Stored data
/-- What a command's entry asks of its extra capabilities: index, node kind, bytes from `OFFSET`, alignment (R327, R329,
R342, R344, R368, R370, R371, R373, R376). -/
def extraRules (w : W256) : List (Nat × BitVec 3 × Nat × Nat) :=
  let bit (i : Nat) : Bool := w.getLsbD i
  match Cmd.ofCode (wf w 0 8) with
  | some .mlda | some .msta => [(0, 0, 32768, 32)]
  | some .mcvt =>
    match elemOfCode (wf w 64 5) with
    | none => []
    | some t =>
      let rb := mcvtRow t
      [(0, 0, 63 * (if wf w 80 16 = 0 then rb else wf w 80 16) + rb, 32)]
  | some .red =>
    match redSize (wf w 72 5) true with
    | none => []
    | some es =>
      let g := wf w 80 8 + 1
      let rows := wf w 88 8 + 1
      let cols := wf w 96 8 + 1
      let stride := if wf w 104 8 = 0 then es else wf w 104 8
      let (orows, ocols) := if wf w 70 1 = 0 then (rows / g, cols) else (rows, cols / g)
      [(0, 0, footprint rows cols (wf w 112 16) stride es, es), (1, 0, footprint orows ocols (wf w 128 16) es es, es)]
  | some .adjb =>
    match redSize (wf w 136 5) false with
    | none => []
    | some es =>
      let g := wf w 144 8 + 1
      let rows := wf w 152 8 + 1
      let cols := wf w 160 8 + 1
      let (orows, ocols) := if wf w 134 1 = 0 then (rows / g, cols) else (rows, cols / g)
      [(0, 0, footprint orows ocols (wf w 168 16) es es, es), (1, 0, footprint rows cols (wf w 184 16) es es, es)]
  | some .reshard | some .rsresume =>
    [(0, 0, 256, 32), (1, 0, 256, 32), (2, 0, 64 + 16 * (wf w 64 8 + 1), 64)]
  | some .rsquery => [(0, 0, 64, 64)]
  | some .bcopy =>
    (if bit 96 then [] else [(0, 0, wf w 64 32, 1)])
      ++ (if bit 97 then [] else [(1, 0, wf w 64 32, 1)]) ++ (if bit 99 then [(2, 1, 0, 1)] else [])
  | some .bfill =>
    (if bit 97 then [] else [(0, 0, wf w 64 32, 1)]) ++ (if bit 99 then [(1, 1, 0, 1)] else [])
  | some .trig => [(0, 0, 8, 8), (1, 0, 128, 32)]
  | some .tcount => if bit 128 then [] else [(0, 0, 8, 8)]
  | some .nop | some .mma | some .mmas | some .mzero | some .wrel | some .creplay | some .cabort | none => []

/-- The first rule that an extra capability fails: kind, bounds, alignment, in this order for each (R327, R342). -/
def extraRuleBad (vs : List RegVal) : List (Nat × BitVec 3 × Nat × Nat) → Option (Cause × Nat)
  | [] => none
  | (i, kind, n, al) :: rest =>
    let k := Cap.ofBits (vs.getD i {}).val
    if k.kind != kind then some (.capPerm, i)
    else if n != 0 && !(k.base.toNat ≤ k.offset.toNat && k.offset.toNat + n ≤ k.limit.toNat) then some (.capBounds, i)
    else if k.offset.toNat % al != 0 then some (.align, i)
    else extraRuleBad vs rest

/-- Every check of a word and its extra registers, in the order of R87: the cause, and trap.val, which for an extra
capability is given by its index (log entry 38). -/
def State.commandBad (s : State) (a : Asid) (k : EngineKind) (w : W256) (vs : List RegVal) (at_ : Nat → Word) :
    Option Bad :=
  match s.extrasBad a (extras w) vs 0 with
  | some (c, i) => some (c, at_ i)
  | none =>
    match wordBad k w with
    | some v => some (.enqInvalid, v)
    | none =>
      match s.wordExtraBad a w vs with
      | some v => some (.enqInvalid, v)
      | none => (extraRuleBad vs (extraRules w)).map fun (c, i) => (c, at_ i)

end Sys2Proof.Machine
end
...
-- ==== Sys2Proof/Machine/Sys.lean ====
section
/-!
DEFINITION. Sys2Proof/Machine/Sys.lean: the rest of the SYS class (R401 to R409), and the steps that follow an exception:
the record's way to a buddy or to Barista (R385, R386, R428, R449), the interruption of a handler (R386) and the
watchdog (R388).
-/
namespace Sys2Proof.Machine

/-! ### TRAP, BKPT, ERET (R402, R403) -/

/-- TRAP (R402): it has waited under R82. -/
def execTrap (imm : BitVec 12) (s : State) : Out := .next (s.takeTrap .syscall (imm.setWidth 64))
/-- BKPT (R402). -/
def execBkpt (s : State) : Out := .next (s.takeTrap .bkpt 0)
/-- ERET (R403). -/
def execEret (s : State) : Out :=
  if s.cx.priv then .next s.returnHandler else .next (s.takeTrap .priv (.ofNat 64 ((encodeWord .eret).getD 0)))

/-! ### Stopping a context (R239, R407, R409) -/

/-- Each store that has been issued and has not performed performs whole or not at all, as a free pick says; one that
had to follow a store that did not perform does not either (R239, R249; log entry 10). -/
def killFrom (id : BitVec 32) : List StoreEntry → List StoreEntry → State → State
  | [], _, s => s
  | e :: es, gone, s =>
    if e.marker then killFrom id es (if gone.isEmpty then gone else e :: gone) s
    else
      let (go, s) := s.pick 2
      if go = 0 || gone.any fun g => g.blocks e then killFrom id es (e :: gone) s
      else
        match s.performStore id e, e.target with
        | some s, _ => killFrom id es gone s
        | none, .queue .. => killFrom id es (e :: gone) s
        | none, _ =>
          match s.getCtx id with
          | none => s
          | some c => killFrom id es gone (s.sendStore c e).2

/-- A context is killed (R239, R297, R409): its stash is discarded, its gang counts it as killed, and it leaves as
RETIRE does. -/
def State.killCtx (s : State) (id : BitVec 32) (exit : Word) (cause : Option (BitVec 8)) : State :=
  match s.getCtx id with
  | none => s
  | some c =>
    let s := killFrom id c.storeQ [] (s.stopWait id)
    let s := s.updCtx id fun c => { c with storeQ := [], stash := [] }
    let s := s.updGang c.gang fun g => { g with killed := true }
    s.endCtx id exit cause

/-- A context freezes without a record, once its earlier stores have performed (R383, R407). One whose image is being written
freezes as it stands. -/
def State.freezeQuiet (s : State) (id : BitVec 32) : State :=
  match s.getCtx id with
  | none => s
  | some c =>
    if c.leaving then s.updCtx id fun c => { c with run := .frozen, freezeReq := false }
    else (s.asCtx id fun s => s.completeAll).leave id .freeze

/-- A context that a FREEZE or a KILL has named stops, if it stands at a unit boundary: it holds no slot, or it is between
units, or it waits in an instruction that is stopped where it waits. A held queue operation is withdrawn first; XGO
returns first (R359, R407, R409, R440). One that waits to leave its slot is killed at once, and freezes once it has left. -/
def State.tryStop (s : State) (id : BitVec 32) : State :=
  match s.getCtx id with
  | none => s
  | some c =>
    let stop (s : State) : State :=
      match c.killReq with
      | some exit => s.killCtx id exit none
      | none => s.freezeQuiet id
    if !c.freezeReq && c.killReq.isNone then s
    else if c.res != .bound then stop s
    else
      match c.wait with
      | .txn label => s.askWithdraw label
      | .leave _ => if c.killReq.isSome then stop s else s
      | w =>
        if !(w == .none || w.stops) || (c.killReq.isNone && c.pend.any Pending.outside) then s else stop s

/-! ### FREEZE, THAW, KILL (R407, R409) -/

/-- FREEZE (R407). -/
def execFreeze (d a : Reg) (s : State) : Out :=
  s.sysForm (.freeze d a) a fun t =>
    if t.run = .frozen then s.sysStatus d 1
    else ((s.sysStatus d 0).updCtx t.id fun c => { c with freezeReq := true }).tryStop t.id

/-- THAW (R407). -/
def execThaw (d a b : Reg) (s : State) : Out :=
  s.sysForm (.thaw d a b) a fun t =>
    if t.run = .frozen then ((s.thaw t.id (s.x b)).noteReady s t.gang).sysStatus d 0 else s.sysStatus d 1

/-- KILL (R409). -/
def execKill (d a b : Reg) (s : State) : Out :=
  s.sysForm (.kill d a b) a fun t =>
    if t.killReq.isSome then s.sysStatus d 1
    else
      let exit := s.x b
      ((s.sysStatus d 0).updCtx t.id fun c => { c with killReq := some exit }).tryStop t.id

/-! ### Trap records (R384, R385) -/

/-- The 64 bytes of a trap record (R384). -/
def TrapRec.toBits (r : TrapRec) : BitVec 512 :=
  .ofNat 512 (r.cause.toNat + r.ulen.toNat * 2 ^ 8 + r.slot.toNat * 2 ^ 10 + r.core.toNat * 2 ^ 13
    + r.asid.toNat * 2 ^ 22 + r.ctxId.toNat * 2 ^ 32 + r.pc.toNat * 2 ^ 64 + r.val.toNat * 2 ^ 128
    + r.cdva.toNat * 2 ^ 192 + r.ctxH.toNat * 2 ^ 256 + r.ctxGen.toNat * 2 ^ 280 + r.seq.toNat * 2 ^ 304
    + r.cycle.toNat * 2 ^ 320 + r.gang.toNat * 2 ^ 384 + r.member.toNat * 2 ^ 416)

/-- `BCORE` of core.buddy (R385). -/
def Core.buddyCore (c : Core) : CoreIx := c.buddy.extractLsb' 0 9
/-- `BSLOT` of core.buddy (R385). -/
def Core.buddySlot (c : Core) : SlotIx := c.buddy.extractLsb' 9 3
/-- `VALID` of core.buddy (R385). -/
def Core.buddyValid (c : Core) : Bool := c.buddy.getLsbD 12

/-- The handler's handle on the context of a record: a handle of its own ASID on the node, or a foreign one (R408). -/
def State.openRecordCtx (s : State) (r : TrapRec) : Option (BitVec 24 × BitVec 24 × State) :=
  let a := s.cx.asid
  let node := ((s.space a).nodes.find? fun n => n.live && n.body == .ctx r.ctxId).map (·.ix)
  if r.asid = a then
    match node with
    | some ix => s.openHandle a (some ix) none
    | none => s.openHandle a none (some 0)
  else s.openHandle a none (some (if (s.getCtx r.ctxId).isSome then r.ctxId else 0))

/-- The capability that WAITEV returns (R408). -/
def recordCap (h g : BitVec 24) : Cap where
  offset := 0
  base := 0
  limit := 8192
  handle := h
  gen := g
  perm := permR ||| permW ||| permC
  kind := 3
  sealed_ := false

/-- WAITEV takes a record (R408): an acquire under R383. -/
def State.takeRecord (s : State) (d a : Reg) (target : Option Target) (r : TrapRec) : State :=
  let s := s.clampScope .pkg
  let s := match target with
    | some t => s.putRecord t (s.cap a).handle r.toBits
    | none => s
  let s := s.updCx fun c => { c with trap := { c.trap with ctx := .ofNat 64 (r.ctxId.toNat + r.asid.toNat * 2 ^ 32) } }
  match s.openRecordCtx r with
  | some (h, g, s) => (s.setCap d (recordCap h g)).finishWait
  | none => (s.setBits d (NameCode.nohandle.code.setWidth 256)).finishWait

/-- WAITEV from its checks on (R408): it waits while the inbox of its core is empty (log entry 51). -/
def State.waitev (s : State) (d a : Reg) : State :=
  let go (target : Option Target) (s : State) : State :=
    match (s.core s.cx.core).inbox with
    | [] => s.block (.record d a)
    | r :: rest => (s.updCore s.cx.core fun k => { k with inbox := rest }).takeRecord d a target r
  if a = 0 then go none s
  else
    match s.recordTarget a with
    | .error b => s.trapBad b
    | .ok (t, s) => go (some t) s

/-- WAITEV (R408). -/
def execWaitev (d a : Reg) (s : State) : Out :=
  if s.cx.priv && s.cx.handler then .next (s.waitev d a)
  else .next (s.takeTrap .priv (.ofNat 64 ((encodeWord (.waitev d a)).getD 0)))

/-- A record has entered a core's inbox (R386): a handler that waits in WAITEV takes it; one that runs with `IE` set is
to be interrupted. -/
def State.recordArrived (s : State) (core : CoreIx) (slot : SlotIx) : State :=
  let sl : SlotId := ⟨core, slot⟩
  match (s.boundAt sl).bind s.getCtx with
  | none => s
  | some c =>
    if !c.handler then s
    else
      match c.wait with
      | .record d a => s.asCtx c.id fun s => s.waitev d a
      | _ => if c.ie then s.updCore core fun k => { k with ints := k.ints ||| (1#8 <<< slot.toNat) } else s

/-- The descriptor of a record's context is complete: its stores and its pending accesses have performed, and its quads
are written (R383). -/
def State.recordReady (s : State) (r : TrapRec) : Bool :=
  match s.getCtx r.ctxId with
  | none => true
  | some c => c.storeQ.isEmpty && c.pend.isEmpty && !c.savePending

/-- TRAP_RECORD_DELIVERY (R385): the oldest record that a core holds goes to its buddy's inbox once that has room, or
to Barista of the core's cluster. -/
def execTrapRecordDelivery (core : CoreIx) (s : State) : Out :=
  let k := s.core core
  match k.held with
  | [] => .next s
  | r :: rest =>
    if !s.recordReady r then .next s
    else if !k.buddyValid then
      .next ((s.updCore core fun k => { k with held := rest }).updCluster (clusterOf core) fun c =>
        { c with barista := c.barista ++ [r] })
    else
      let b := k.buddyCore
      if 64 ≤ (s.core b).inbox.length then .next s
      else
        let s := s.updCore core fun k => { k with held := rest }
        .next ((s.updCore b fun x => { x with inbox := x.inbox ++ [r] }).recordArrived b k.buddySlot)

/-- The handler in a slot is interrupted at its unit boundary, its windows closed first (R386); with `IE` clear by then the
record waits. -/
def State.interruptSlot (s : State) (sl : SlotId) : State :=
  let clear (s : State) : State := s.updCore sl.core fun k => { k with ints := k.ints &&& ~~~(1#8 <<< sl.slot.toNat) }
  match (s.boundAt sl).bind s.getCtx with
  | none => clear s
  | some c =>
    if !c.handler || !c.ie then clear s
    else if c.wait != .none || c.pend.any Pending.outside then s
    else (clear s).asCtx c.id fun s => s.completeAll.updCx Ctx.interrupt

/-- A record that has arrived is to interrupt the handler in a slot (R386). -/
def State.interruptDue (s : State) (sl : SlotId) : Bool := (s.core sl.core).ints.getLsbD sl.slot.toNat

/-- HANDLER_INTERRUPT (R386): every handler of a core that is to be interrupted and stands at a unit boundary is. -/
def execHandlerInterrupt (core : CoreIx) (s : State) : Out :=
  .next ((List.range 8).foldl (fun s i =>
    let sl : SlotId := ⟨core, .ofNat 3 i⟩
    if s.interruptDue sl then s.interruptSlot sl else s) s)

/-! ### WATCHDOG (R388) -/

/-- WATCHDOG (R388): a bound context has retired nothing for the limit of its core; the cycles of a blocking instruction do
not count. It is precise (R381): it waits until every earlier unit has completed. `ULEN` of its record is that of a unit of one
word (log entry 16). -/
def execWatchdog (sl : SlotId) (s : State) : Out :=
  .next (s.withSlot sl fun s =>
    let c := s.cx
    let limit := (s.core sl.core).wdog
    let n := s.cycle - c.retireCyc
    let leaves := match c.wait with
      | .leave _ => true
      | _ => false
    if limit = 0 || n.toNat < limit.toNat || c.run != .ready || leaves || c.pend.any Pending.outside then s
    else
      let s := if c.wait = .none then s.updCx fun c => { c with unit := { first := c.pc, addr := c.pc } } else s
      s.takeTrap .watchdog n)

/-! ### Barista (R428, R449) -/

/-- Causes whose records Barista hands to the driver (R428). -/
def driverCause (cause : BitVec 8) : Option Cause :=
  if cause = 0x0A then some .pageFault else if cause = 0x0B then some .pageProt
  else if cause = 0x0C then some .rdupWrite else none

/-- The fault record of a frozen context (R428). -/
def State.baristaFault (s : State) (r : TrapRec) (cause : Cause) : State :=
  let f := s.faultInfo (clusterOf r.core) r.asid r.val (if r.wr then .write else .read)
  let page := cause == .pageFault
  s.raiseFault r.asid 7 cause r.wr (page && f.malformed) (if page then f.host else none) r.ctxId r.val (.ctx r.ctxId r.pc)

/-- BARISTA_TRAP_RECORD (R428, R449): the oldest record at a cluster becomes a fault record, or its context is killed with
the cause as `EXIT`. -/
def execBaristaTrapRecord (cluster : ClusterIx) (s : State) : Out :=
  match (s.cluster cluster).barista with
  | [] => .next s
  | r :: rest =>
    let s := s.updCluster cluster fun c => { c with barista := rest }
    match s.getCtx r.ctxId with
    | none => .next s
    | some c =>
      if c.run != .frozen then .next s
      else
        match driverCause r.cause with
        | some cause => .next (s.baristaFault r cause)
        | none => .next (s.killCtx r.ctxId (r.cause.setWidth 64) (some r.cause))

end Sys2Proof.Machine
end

## [Try it]
In the records above, find the line with "[(0, 0, 63 * (if"; write out exactly that line and each one after it, stopping after the line with "let rows := wf w 88 8 + 1".

## [Written solution]
      [(0, 0, 63 * (if wf w 80 16 = 0 then rb else wf w 80 16) + rb, 32)]
  | some .red =>
    match redSize (wf w 72 5) true with
    | none => []
    | some es =>
      let g := wf w 80 8 + 1
      let rows := wf w 88 8 + 1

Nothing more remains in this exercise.